Now, however, first impressions were important and she refused to allow the Frost Walker’s first sight of her to be of a woman shivering in the cold and clutching at her cloak. Instead, when she emerged from the carriage, she allowed the wind to catch her cloak and skirts, sending them snapping in the stiff breeze.
"My name is Ashlynn Blackwell," she said in carefully practiced Eldritch, her heart pounding in her chest. "Child of the Earth and Seneschal of Eldritch Lady Nyrielle of the Vale of Mists. We’ve come to visit with open hands and a gift for Eldritch Lord Ritchel. By your grace, may we enter the keep?"
Seeing the young witch standing in the cold, surrounded by the soft glow of her own sorcery, a smile blossomed on Hauke’s face, displaying his many sharpened teeth.

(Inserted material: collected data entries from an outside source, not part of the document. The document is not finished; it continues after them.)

-- ==== Sys2Proof/Machine/Kutur.lean ====
section
/-! DEFINITION. The finaliser (R40 to R46, R53, R61 to R67): parsing a page, the checks of every run, run starts and safe-point marks. -/
namespace Sys2Proof.Machine

/-- One parsed instruction of a page: its offset, its word, and what the opcode map says of it (R63). -/
structure PIns where
  ofs : Nat
  w : Word
  two : Bool
  row : Except Rej Row

/-- E of a parsed instruction (R32). -/
def PIns.e (p : PIns) : Bool := p.w.getLsbD 63

/-- OP of a parsed instruction. -/
def PIns.op (p : PIns) : Nat := (p.w.extractLsb' 48 8).toNat

/-- The bytes below address `a` dropped, and up to `n` bytes from `a` read, from a list of cells in canonical form. -/
def takeBytes : Nat → Nat → List Host.Cell → Nat × List Host.Cell
  | 0, _, m => (0, m)
  | n + 1, a, m =>
    match m with
    | [] => (0, [])
    | (b, v) :: r =>
      if b = a then
        let x := takeBytes n (a + 1) r
        (v.toNat + 256 * x.1, x.2)
      else
        let x := takeBytes n (a + 1) m
        (256 * x.1, x.2)

/-- The words of a page image, in order. -/
def imageWords : Nat → Nat → List Host.Cell → List Word
  | 0, _, _ => []
  | n + 1, a, m =>
    let x := takeBytes 8 a m
    BitVec.ofNat 64 x.1 :: imageWords n (a + 8) x.2

/-- The instructions of a page, each two-word form as one (R63). `skip`: the word is the second of one. -/
def parseGo (ofs : Nat) (skip : Bool) : List Word → List PIns
  | [] => []
  | w :: r =>
    if skip then parseGo (ofs + 8) false r
    else
      let two := isTwoWord w
      ⟨ofs, w, two, rowOf (Fields.ofWord w) (r.headD 0#64)⟩ :: parseGo (ofs + 8) two r

/-- Run starts of a page (R43). -/
def startsGo (first : Bool) : List PIns → List Nat
  | [] => []
  | p :: r => if first then p.ofs :: startsGo p.e r else startsGo p.e r

/-- Register operands that an instruction reads, its guard included (R45), with the fields of A, B, C and G given. -/
def rowReads (r : Row) (g : BitVec 6) : List Nat :=
  ((r.srcs ++ r.base.toList).map BitVec.toNat ++ [g.toNat]).filter (fun x => 0 < x && x < 64)

/-- The general register an instruction writes (R45): D with W = 0, or the link of CALL and CALLI. -/
def rowWrites (r : Row) (x : Fields) : Option Nat :=
  match r.dk with
  | .res => if !x.w && x.d != 0 then some x.d.toNat else none
  | .link => if x.d != 0 then some x.d.toNat else none
  | _ => none

/-- The REP fields of a word (R52). -/
def repOf (x : Fields) : RepSt :=
  { count := (x.fb 0 6).toNat, i := 0, sd := x.f.getLsbD 6, sa := x.f.getLsbD 7, sb := x.f.getLsbD 8, sc := x.f.getLsbD 9,
    stride := (x.fb 10 2).toNat + 1, neg := x.f.getLsbD 12 }

/-- Opcodes that may follow a REP (R53). -/
def repTargetOk (op : Nat) : Bool := (0x10 ≤ op && op ≤ 0x39) || op == 0x40 || (0x50 ≤ op && op < 0xA0)

/-- Is the opcode of the I format (R34, R56)? -/
def isIFormat (op : Nat) : Bool := 0x30 ≤ op && op ≤ 0x39

/-- Does a stepped field stay a general register number at every repetition (R53)? The last repetition is the farthest. -/
def stepOk (r : RepSt) (v : Nat) : Bool :=
  let far := r.count * r.stride
  if r.neg then far ≤ v && v < 64 else v + far < 64

/-- Does the target use its A, B and C fields, and give a result (R53)? Unused source fields are zero and read from no list. -/
def usesA (op : Nat) : Bool := op != 0x38
def usesB (x : Fields) (op : Nat) : Bool :=
  if isIFormat op then false
  else if op < 0x30 then !(0x28 ≤ op && op ≤ 0x2B)
  else if op == 0x40 then false
  else match op / 8 with
    | 0x11 => cvtUsesB (fmtOf (x.op.extractLsb' 0 3)) (x.fb 4 4)
    | 0x12 => false
    | 0x13 => x.f.getLsbD 5
    | _ => true
def usesC (op : Nat) : Bool := op == 0x15 || (0x2D ≤ op && op ≤ 0x2F) || op / 8 == 0x0D || op / 8 == 0x10

/-- The REP rules of R53, reported at the REP. -/
def repCheck (x : Fields) (next : Option PIns) : Option Rej :=
  if x.e || x.g != 0 || x.n then some .repTarget
  else match next with
    | none => none
    | some t =>
      let y := Fields.ofWord t.w
      let op := t.op
      let r := repOf x
      let latch (c : BitVec 7) : Bool := 0x40 ≤ c.toNat && c.toNat ≤ 0x42
      if !repTargetOk op || y.l != 0 then some .repTarget
      else if latch y.a || (!isIFormat op && (latch y.b || latch y.c)) then some .repTarget
      else if (r.sd && (y.w || !stepOk r y.d.toNat)) || (r.sa && (!usesA op || !stepOk r y.a.toNat))
        || (r.sb && (!usesB y op || !stepOk r y.b.toNat)) || (r.sc && (!usesC op || !stepOk r y.c.toNat)) then some .repRange
      else none

/-- What the checks carry through a run (R40, R43, R45, R180). -/
structure RunSt where
  n : Nat
  stores : Nat
  lat : Nat × Nat × Nat
  written : List Nat
  inputs : List Nat
  rep : Option RepSt
deriving DecidableEq, Repr

/-- The start of a run. -/
def RunSt_start : RunSt := ⟨0, 0, (0, 0, 0), [], [], none⟩

/-- The lowest code of a list of rejections (R63: the check listed first). -/
def firstRej (l : List Rej) : Option Rej :=
  l.foldl (fun acc r => match acc with
    | none => some r
    | some q => if r.code < q.code then some r else some q) none

/-- Count of a latch in the checks, by its number. -/
def latGet (l : Nat × Nat × Nat) (i : Nat) : Nat := if i = 0 then l.1 else if i = 1 then l.2.1 else l.2.2
def latSet (l : Nat × Nat × Nat) (i v : Nat) : Nat × Nat × Nat :=
  if i = 0 then (v, l.2.1, l.2.2) else if i = 1 then (l.1, v, l.2.2) else (l.1, l.2.1, v)

/-- Latch rules of one instruction (R40): reads count down, then the write. -/
def latchStep (r : Row) (x : Fields) (l : Nat × Nat × Nat) : (Nat × Nat × Nat) × Bool :=
  let named (i : Nat) : Bool := (r.srcs ++ r.base.toList).any (fun c => c.toNat == 0x40 + i)
  let rd := (List.range 3).foldl (fun (acc : (Nat × Nat × Nat) × Bool) i =>
    if named i then (if latGet acc.1 i = 0 then (acc.1, true) else (latSet acc.1 i (latGet acc.1 i - 1), acc.2)) else acc) (l, false)
  if x.l = 0 ∨ r.dk ≠ .res then rd
  else
    let i := x.l.toNat - 1
    (latSet rd.1 i x.k.toNat, rd.2 || latGet rd.1 i != 0)

/-- Inputs and writes of the repetitions of one instruction (R45): the new sets, and whether an input is written. -/
def inputStep (lit : Word) (w : Word) : List (Option RepSt) → RunSt × Bool → RunSt × Bool
  | [], acc => acc
  | q :: rest, (st, bad) =>
    let x := Fields.ofWord (match q with | some r => stepWord r w | none => w)
    match rowOf x lit with
    | .error _ => (st, bad)
    | .ok r =>
      let ins := (rowReads r x.g).filter (fun v => !st.written.contains v && !st.inputs.contains v)
      let st1 := { st with inputs := st.inputs ++ ins }
      match rowWrites r x with
      | none => inputStep lit w rest (st1, bad)
      | some d =>
        inputStep lit w rest ({ st1 with written := if st1.written.contains d then st1.written else d :: st1.written },
          bad || st1.inputs.contains d)

/-- Offset of a branch or abort target from its instruction, in bytes (R48, R347). -/
def targetOf (p : PIns) : Option Int :=
  let x := Fields.ofWord p.w
  if p.op = 0x01 ∨ p.op = 0x03 then some ((p.ofs : Int) + 8 * x.imm.toInt)
  else if p.op = 0xC4 then some ((p.ofs : Int) + 8 * x.f.toInt) else none

/-- All checks of R63 for one instruction, given the run so far, with the run after it. -/
def checkIns (nolatch : Bool) (starts : List Nat) (last : Bool) (st0 : RunSt) (p : PIns) (next : Option PIns) : RunSt × List Rej :=
  let x := Fields.ofWord p.w
  let st := { st0 with n := st0.n + 1, stores := if 0xA8 ≤ p.op ∧ p.op ≤ 0xAB then st0.stores + 1 else st0.stores }
  let len := if st.n = 25 ∨ (st.stores = 17 ∧ st0.stores = 16) then [Rej.runLen] else []
  let pend := if last ∧ (!p.e ∨ (p.two ∧ p.ofs = 0xFFF8)) then [Rej.pageEnd] else []
  match p.row with
  | .error r => ({ st with rep := none }, r :: len ++ pend)
  | .ok row =>
    let one := (checkRow x row).toList
    if row.isIll then
      ({ st with rep := none }, len ++ pend ++ (if !nolatch && p.e && st.lat != (0, 0, 0) then [Rej.latchCount] else []))
    else if row.isRep then
      ({ st with rep := some (repOf x) },
        one ++ len ++ pend ++ (repCheck x next).toList
          ++ (if !nolatch && p.e && st.lat != (0, 0, 0) then [Rej.latchCount] else []))
    else
      let lt := latchStep row x st.lat
      let reps : List (Option RepSt) := match st.rep with
        | none => [none]
        | some r => (List.range (r.count + 1)).map (fun i => some { r with i := i })
      let inp := inputStep 0#64 p.w reps (st, false)
      let latBad := !nolatch && (lt.2 || (p.e && lt.1 != (0, 0, 0)))
      let tgt := match targetOf p with
        | some t => if 0 ≤ t ∧ t < 65536 ∧ !starts.contains t.toNat then [Rej.brTarget] else []
        | none => []
      ({ inp.1 with lat := lt.1, rep := none },
        one ++ len ++ pend ++ (if latBad then [Rej.latchCount] else []) ++ (if inp.2 then [Rej.runInput] else []) ++ tgt)

/-- The first rejection of a page in address order (R63). -/
def checkGo (nolatch : Bool) (starts : List Nat) (st : RunSt) : List PIns → Option (Nat × Rej)
  | [] => none
  | p :: r =>
    let c := checkIns nolatch starts r.isEmpty st p r.head?
    match firstRej c.2 with
    | some e => some (p.ofs, e)
    | none => checkGo nolatch starts (if p.e then RunSt_start else c.1) r

/-- Issue steps of one instruction: a REP's further repetitions count with the REP (R217). -/
def stepsOf (p : PIns) : Nat := if p.op = 0x06 then 1 + ((Fields.ofWord p.w).fb 0 6).toNat else 1

/-- Is a run end marked by its terminator (R66)? -/
def endMark (p : PIns) : Bool :=
  if p.op = 0x02 ∨ p.op = 0x04 ∨ p.op = 0x05 then true
  else if p.op = 0x01 ∨ p.op = 0x03 then
    match targetOf p with
    | some t => !(decide ((p.ofs : Int) < t) && decide (t < 65536))
    | none => false
  else false

/-- The runs of a page: steps, offset after the end, whether its terminator marks it. -/
def runsGo (steps : Nat) : List PIns → List (Nat × Nat × Bool)
  | [] => []
  | p :: r =>
    let k := steps + stepsOf p
    if p.e then (k, p.ofs + (if p.two then 16 else 8), endMark p) :: runsGo 0 r else runsGo k r

/-- Marks along the layout (R66): a run end is marked when its terminator says so, when it is the page's last, or when the next run
would take more than 2,048 steps since the last mark. -/
def marksGo (acc : Nat) : List (Nat × Nat × Bool) → List Nat
  | [] => []
  | (k, after, m) :: r =>
    let a := acc + k
    match r with
    | [] => [after]
    | (k', _, _) :: _ => if m ∨ 2048 < a + k' then after :: marksGo 0 r else marksGo a r

/-- R61, R63, R66: the finalisation result of a page read as `img`, in a latch-check mode. -/
def finaliseImage (page : Nat) (mode : Bool) (img : List Host.Cell) : FinPage :=
  let ps := parseGo 0 false (imageWords 8192 (page * 2 ^ 16) img)
  let starts := startsGo true ps
  let base : FinPage := { FinPage.none with page := page, mode := mode, has := true, words := img }
  match checkGo mode starts RunSt_start ps with
  | some (o, e) => { base with rej := some (o, e.code) }
  | none => { base with starts := starts, marks := marksGo 0 (runsGo 0 ps) }

/-- The bytes of a page as they stand. -/
def pageImage (m : List Host.Cell) (page : Nat) : List Host.Cell :=
  m.filter (fun p => page * 2 ^ 16 ≤ p.1 && p.1 < (page + 1) * 2 ^ 16)

/-- The record of a page. -/
def State.finPage (s : State) (page : Nat) : Option FinPage := s.pages.find? (·.page == page)

/-- Set the record of a page. -/
def State.setFin (s : State) (f : FinPage) : State :=
  { s with pages := if s.pages.any (·.page == f.page) then s.pages.map (fun p => if p.page = f.page then f else p) else s.pages ++ [f] }

/-- A finalisation begins: the page is read as its first step (R65). -/
def State.beginFin (s : State) (page : Nat) (mode : Bool) : State :=
  let old := (s.finPage page).getD { FinPage.none with page := page }
  s.setFin { old with mode := mode, stale := false, busy := true, words := pageImage s.mem page, ue := s.badIn (page * 2 ^ 16) (2 ^ 16) }

end Sys2Proof.Machine
end

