-- ==== Sys2Proof/Machine/Float.lean ====
section
/-! DEFINITION. Floating-point arithmetic on element codes: sums, products, fused products, minimum and maximum, compares, exact
dot products and conversions (R87 to R98, R151 to R160). -/
namespace Sys2Proof.Machine

/-- Exact sum of two finite values: sign-carrying mantissa and exponent. -/
def addExact (n1 : Bool) (m1 : Nat) (e1 : Int) (n2 : Bool) (m2 : Nat) (e2 : Int) : Int × Int :=
  let e := if e1 < e2 then e1 else e2
  (signedM n1 (m1 * 2 ^ (e1 - e).toNat) + signedM n2 (m2 * 2 ^ (e2 - e).toNat), e)

/-- A finite exact sum rounded once; `zneg` is the sign of an exact zero. -/
def roundSum (f : Fmt) (mode : RMode) (flush : Bool) (v : Int) (e : Int) (zneg : Bool) : Res Nat :=
  if v = 0 then ⟨withSign f zneg 0, 0⟩
  else flushRes f flush (roundFin f mode (decide (v < 0)) v.natAbs e)

/-- Sign of an exact zero sum of two terms of the given signs, each zero or not (R152). -/
def zeroSign (mode : RMode) (n1 n2 : Bool) (z1 z2 : Bool) : Bool :=
  if n1 == n2 && z1 && z2 then n1 else mode == .rd

/-- FADD of two values (R152, R89). -/
def faddV (f : Fmt) (mode : RMode) (flush : Bool) (a b : FVal) : Res Nat :=
  match a, b with
  | .nan _, _ => nanRes f 0
  | _, .nan _ => nanRes f 0
  | .inf x, .inf y => if x = y then ⟨infCode f x, 0⟩ else nanRes f flNV
  | .inf x, _ => ⟨infCode f x, 0⟩
  | _, .inf y => ⟨infCode f y, 0⟩
  | .fin n1 m1 e1, .fin n2 m2 e2 =>
    let r := addExact n1 m1 e1 n2 m2 e2
    roundSum f mode flush r.1 r.2 (zeroSign mode n1 n2 (m1 == 0) (m2 == 0))

/-- The value with its sign inverted. -/
def negV : FVal → FVal
  | .nan s => .nan s
  | .inf n => .inf (!n)
  | .fin n m e => .fin (!n) m e

/-- Add the flags of the inputs to a result. -/
def addFl {α : Type} (r : Res α) (fl : Word) : Res α := ⟨r.val, r.fl ||| fl⟩

/-- FADD on codes. -/
def faddE (f : Fmt) (mode : RMode) (flush : Bool) (a b : Nat) : Res Nat :=
  let x := input f flush a
  let y := input f flush b
  addFl (faddV f mode flush x.val y.val) (x.fl ||| y.fl)

/-- FSUB on codes. -/
def fsubE (f : Fmt) (mode : RMode) (flush : Bool) (a b : Nat) : Res Nat :=
  let x := input f flush a
  let y := input f flush b
  addFl (faddV f mode flush x.val (negV y.val)) (x.fl ||| y.fl)

/-- The exact product of two values, or NaN with its flags (R89). -/
def mulV (a b : FVal) : Res FVal :=
  match a, b with
  | .nan _, _ => ⟨.nan false, 0⟩
  | _, .nan _ => ⟨.nan false, 0⟩
  | .inf x, .inf y => ⟨.inf (x != y), 0⟩
  | .inf x, .fin n m _ => if m = 0 then ⟨.nan false, flNV⟩ else ⟨.inf (x != n), 0⟩
  | .fin n m _, .inf y => if m = 0 then ⟨.nan false, flNV⟩ else ⟨.inf (n != y), 0⟩
  | .fin n1 m1 e1, .fin n2 m2 e2 => ⟨.fin (n1 != n2) (m1 * m2) (e1 + e2), 0⟩

/-- A value rounded once to a format. -/
def roundV (f : Fmt) (mode : RMode) (flush : Bool) (v : FVal) : Res Nat :=
  match v with
  | .nan _ => nanRes f 0
  | .inf n => ⟨infCode f n, 0⟩
  | .fin n m e => if m = 0 then ⟨withSign f n 0, 0⟩ else flushRes f flush (roundFin f mode n m e)

/-- FMUL on codes. -/
def fmulE (f : Fmt) (mode : RMode) (flush : Bool) (a b : Nat) : Res Nat :=
  let x := input f flush a
  let y := input f flush b
  let p := mulV x.val y.val
  addFl (roundV f mode flush p.val) (x.fl ||| y.fl ||| p.fl)

/-- FFMA on codes: one rounding of a · b + c; 0 · ∞ is invalid whatever c (R89). -/
def ffmaE (f : Fmt) (mode : RMode) (flush : Bool) (a b c : Nat) : Res Nat :=
  let x := input f flush a
  let y := input f flush b
  let z := input f flush c
  let invalid : Bool := match x.val, y.val with
    | .inf _, .fin _ m _ => m == 0
    | .fin _ m _, .inf _ => m == 0
    | _, _ => false
  let p := mulV x.val y.val
  addFl (faddV f mode flush p.val z.val) (x.fl ||| y.fl ||| z.fl ||| flIf invalid flNV)

/-- Order of two numbers, -0 counting as equal to +0: less, equal, greater as -1, 0, 1. -/
def cmpV (a b : FVal) : Int :=
  match a, b with
  | .inf x, .inf y => if x = y then 0 else if x then -1 else 1
  | .inf x, _ => if x then -1 else 1
  | _, .inf y => if y then 1 else -1
  | .fin n1 m1 e1, .fin n2 m2 e2 =>
    let d := (addExact n1 m1 e1 (!n2) m2 e2).1
    if d < 0 then -1 else if d = 0 then 0 else 1
  | _, _ => 0

/-- Is the value a NaN? -/
def FVal_isNan : FVal → Bool
  | .nan _ => true
  | _ => false

/-- The sign of a code. -/
def signOf (f : Fmt) (x : Nat) : Bool := x / Fmt_sign f % 2 == 1

/-- FMNX on codes (R91, R153). -/
def fmnxE (f : Fmt) (max : Bool) (flush : Bool) (a b : Nat) : Res Nat :=
  let xa := flushIn f flush a
  let xb := flushIn f flush b
  let x := input f flush a
  let y := input f flush b
  let fl := x.fl ||| y.fl
  match FVal_isNan x.val, FVal_isNan y.val with
  | true, true => nanRes f fl
  | true, false => ⟨xb.val, fl⟩
  | false, true => ⟨xa.val, fl⟩
  | false, false =>
    let c := cmpV x.val y.val
    -- −0 counts as less than +0
    let aLess : Bool := decide (c < 0) || (c == 0 && signOf f xa.val && !signOf f xb.val)
    ⟨if aLess != max then xa.val else xb.val, fl⟩

/-- FCMP on codes: does the condition hold (R154)? -/
def fcmpE (f : Fmt) (cond : FCond) (flush : Bool) (a b : Nat) : Res Bool :=
  let x := input f flush a
  let y := input f flush b
  let un := FVal_isNan x.val || FVal_isNan y.val
  let c := cmpV x.val y.val
  let r := match cond with
    | .eq => !un && c == 0
    | .ne => un || c != 0
    | .lt => !un && c < 0
    | .ge => !un && 0 ≤ c
    | .un => un
    | .ord => !un
    | .le => !un && c ≤ 0
    | .gt => !un && 0 < c
  ⟨r, x.fl ||| y.fl⟩

/-- FSGN on codes (R155). -/
def fsgnE (f : Fmt) (op : SgnOp) (a b : Nat) : Nat :=
  let mag := a % Fmt_sign f
  match op with
  | .neg => withSign f (!signOf f a) mag
  | .abs => mag
  | .cpys => withSign f (signOf f b) mag
  | .cpysn => withSign f (!signOf f b) mag

/-- The formats that hold every value of a source format (R90). -/
def widerThan (src dst : Fmt) : Bool :=
  match src, dst with
  | .e2m1, .e2m1 => false
  | .e2m1, _ => true
  | .e4m3, .f16 | .e4m3, .bf16 | .e4m3, .f32 | .e4m3, .f64 => true
  | .e5m2, .f16 | .e5m2, .bf16 | .e5m2, .f32 | .e5m2, .f64 => true
  | .f16, .f32 | .f16, .f64 => true
  | .bf16, .f32 | .bf16, .f64 => true
  | .f32, .f64 => true
  | _, _ => false

/-- Formats that FPCTL.FLUSH reaches (R92). -/
def flushable : Fmt → Bool
  | .f64 | .f32 | .f16 | .bf16 => true
  | _ => false

/-- One element converted between formats (R90, R160). -/
def convE (src dst : Fmt) (mode : RMode) (flush : Bool) (x : Nat) : Res Nat :=
  let fl := flush && !widerThan src dst
  let v := input src (fl && flushable src) x
  match v.val with
  | .nan _ =>
    if dst == .e2m1 then ⟨0, v.fl ||| flNV⟩ else ⟨Fmt_nan dst, v.fl⟩
  | .inf n =>
    match Fmt_inf dst with
    | some i => ⟨withSign dst n i, v.fl⟩
    | none => ⟨withSign dst n (Fmt_max dst), v.fl ||| flNV⟩
  | .fin n m e =>
    if m = 0 then ⟨withSign dst n 0, v.fl⟩
    else addFl (flushRes dst (fl && flushable dst) (roundFin dst mode n m e)) v.fl

/-- One element converted to an integer of `w` bits (R160): rounded first, then held against the range. -/
def toIntE (src : Fmt) (mode : RMode) (flush : Bool) (signed : Bool) (w : Nat) (x : Nat) : Res Nat :=
  let v := input src flush x
  let lo : Int := if signed then -(2 ^ (w - 1)) else 0
  let hi : Int := if signed then 2 ^ (w - 1) - 1 else 2 ^ w - 1
  match v.val with
  | .nan _ => ⟨0, v.fl ||| flNV⟩
  | .inf n => ⟨low w (if n then lo else hi), v.fl ||| flNV⟩
  | .fin n m e =>
    let r := roundAt mode n m e 0
    let i := signedM n r.1
    if i < lo then ⟨low w lo, v.fl ||| flNV⟩
    else if hi < i then ⟨low w hi, v.fl ||| flNV⟩
    else ⟨low w i, v.fl ||| flIf r.2 flNX⟩

/-- One integer element converted to a format (R160). -/
def ofIntE (dst : Fmt) (mode : RMode) (i : Int) : Res Nat :=
  if i = 0 then ⟨0, 0⟩ else roundFin dst mode (decide (i < 0)) i.natAbs 0

/-- The value of an E3M5 block scale: mantissa and exponent; none for the invalid scale (R81). -/
def scaleVal (s : Byte) : Option (Nat × Int) :=
  let e := s.toNat / 32
  let m := s.toNat % 32
  if s = 0xFF#8 then none
  else if e = 0 then some (m, -7) else some (32 + m, (e : Int) - 8)

/-- A value times a block scale; a scale of 0xFF makes it NaN with NV (R96). -/
def scaleV (v : FVal) (s : Byte) : Res FVal :=
  match scaleVal s with
  | none => ⟨.nan false, flNV⟩
  | some (m, e) => mulV v (.fin false m e)

/-- What an exact sum has gathered: a NaN, an infinity of either sign, the finite total, and whether every term so far was a zero
of the one sign or the other. -/
structure Acc where
  nan : Bool
  pinf : Bool
  ninf : Bool
  m : Int
  e : Int
  /-- Every term so far is −0 / is +0. -/
  allN : Bool
  allP : Bool
  fl : Word
deriving DecidableEq, Repr

/-- The empty sum. -/
def Acc_empty : Acc := ⟨false, false, false, 0, 0, true, true, 0⟩

/-- Add one term exactly. -/
def Acc_add (s : Acc) (v : FVal) (fl : Word) : Acc :=
  match v with
  | .nan _ => { s with nan := true, fl := s.fl ||| fl, allN := false, allP := false }
  | .inf n => { s with pinf := s.pinf || !n, ninf := s.ninf || n, fl := s.fl ||| fl, allN := false, allP := false }
  | .fin n m e =>
    let e' := if s.e < e then s.e else e
    { s with m := s.m * 2 ^ (s.e - e').toNat + signedM n m * 2 ^ (e - e').toNat, e := e', fl := s.fl ||| fl,
             allN := s.allN && m == 0 && n, allP := s.allP && m == 0 && !n }

/-- An exact sum rounded once to F32 (R96). -/
def Acc_round (s : Acc) (mode : RMode) (flush : Bool) : Res Nat :=
  if s.nan then nanRes .f32 (s.fl ||| flIf (s.pinf && s.ninf) flNV)
  else if s.pinf && s.ninf then nanRes .f32 (s.fl ||| flNV)
  else if s.pinf then ⟨infCode .f32 false, s.fl⟩
  else if s.ninf then ⟨infCode .f32 true, s.fl⟩
  else
    let zneg := if s.allN then true else if s.allP then false else mode == .rd
    addFl (roundSum .f32 mode flush s.m s.e zneg) s.fl

/-- The scale bytes of element `j` of A and of B in FDOT with BSEL = 1 (R157). -/
def dotScales (f : Fmt) (c : Word) (j : Nat) : Byte × Byte :=
  match f with
  | .e2m1 => if j < 8 then (c.extractLsb' 32 8, c.extractLsb' 48 8) else (c.extractLsb' 40 8, c.extractLsb' 56 8)
  | _ => (c.extractLsb' 32 8, c.extractLsb' 40 8)

/-- FDOT on registers (R156, R157, R96). -/
def fdotW (f : Fmt) (scl : Bool) (mode : RMode) (flush : Bool) (a b c : Word) : Res Word :=
  let n := Fmt_bits f
  let fe := flush && flushable f
  let one (s : Acc) (j : Nat) : Acc :=
    let x := input f fe (elem n a j)
    let y := input f fe (elem n b j)
    let sc := dotScales f c j
    let xs := if scl then scaleV x.val sc.1 else ⟨x.val, 0⟩
    let ys := if scl then scaleV y.val sc.2 else ⟨y.val, 0⟩
    let p := mulV xs.val ys.val
    Acc_add s p.val (x.fl ||| y.fl ||| xs.fl ||| ys.fl ||| p.fl)
  let s := (List.range f.count).foldl one Acc_empty
  let z := input .f32 flush (elem 32 c 0)
  let r := Acc_round (Acc_add s z.val z.fl) mode flush
  ⟨(c.extractLsb' 32 32) ++ (BitVec.ofNat 32 r.val), r.fl⟩

/-- Apply an element function to every element of registers of a format. -/
def mapF (f : Fmt) (g : Nat → Res Nat) : Res Word :=
  let l := (List.range f.count).map g
  ⟨ofElems (Fmt_bits f) (l.map (·.val)), l.foldl (fun acc r => acc ||| r.fl) 0⟩

/-- FCVT on registers (R158 to R160). -/
def fcvtW (src : Fmt) (dst : CvtDst) (pos : Nat) (mode : RMode) (flush : Bool) (a b : Word) : Res Word :=
  let w := Fmt_bits src
  match dst with
  | .tos => mapF src (fun j => toIntE src mode flush true w (elem w a j))
  | .tou => mapF src (fun j => toIntE src mode flush false w (elem w a j))
  | .froms => mapF src (fun j => ofIntE src mode (sgn w (elem w a j)))
  | .fromu => mapF src (fun j => ofIntE src mode (elem w a j))
  | .fmt d =>
    let wd := Fmt_bits d
    let ns := src.count
    let nd := d.count
    let k := Nat.min ns nd
    if nd < ns then
      let l := (List.range k).map (fun j => convE src d mode flush (elem w a (pos * k + j)))
      ⟨ofElems wd (l.map (·.val)), l.foldl (fun acc r => acc ||| r.fl) 0⟩
    else
      let l := (List.range k).map (fun j => convE src d mode flush (elem w a j))
      let base := if nd = ns then 0#64 else b
      ⟨ofElems wd ((List.range nd).map (fun i =>
          if pos * k ≤ i ∧ i < pos * k + k then ((l[i - pos * k]?).map (·.val)).getD 0 else elem wd base i)),
        l.foldl (fun acc r => acc ||| r.fl) 0⟩

/-- One step of a floating scan or reduction: RoundNearestEven(acc + x) (R169). -/
def scanF (f : Fmt) (flush : Bool) (acc x : Nat) : Res Nat := faddE f .rne flush acc x

end Sys2Proof.Machine
end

"You are our honored guests," Hauke said, thumping his chest twice in time with drum beats from the row of drummers behind him. "I have prepared a closed chamber for your lady to exit her carriage. Please," he said, stepping aside to gesture to the bridge. "Have your men follow me."
"Thank you," Ashlynn said, walking carefully across the icy ground until she reached Hauke’s side. "We’ll be in your care."
"NO!" A powerful voice roared, coming from the largest Frost Walker in the group. With a powerful stride, the man stepped forward, placing a hand on Hauke’s shoulder and pulling him back and away from Ashlynn. "My lord, you cannot let this, this human come so close to you!"
"Torsten, what is the meaning of this?" Hauke asked sharply, stumbling slightly on the icy ground as the larger man positioned himself between Ashlyn and Hauke. "They are our guests!"
"She walks in the daylight," Torsten growled, his pale blue fur rising up against the wind as an icy aura enveloped him, coalescing into a spear of solid ice hovering beside him, its wickedly sharp tip pointed directly at Ashlynn.
"She is no vampire of the vale," Torsten continued. "She claims to be a Child of the Earth. Before she’s allowed in she should prove who she is. Show us, witch," he snarled, his voice booming above the sound of the wind. "Show us your mark!"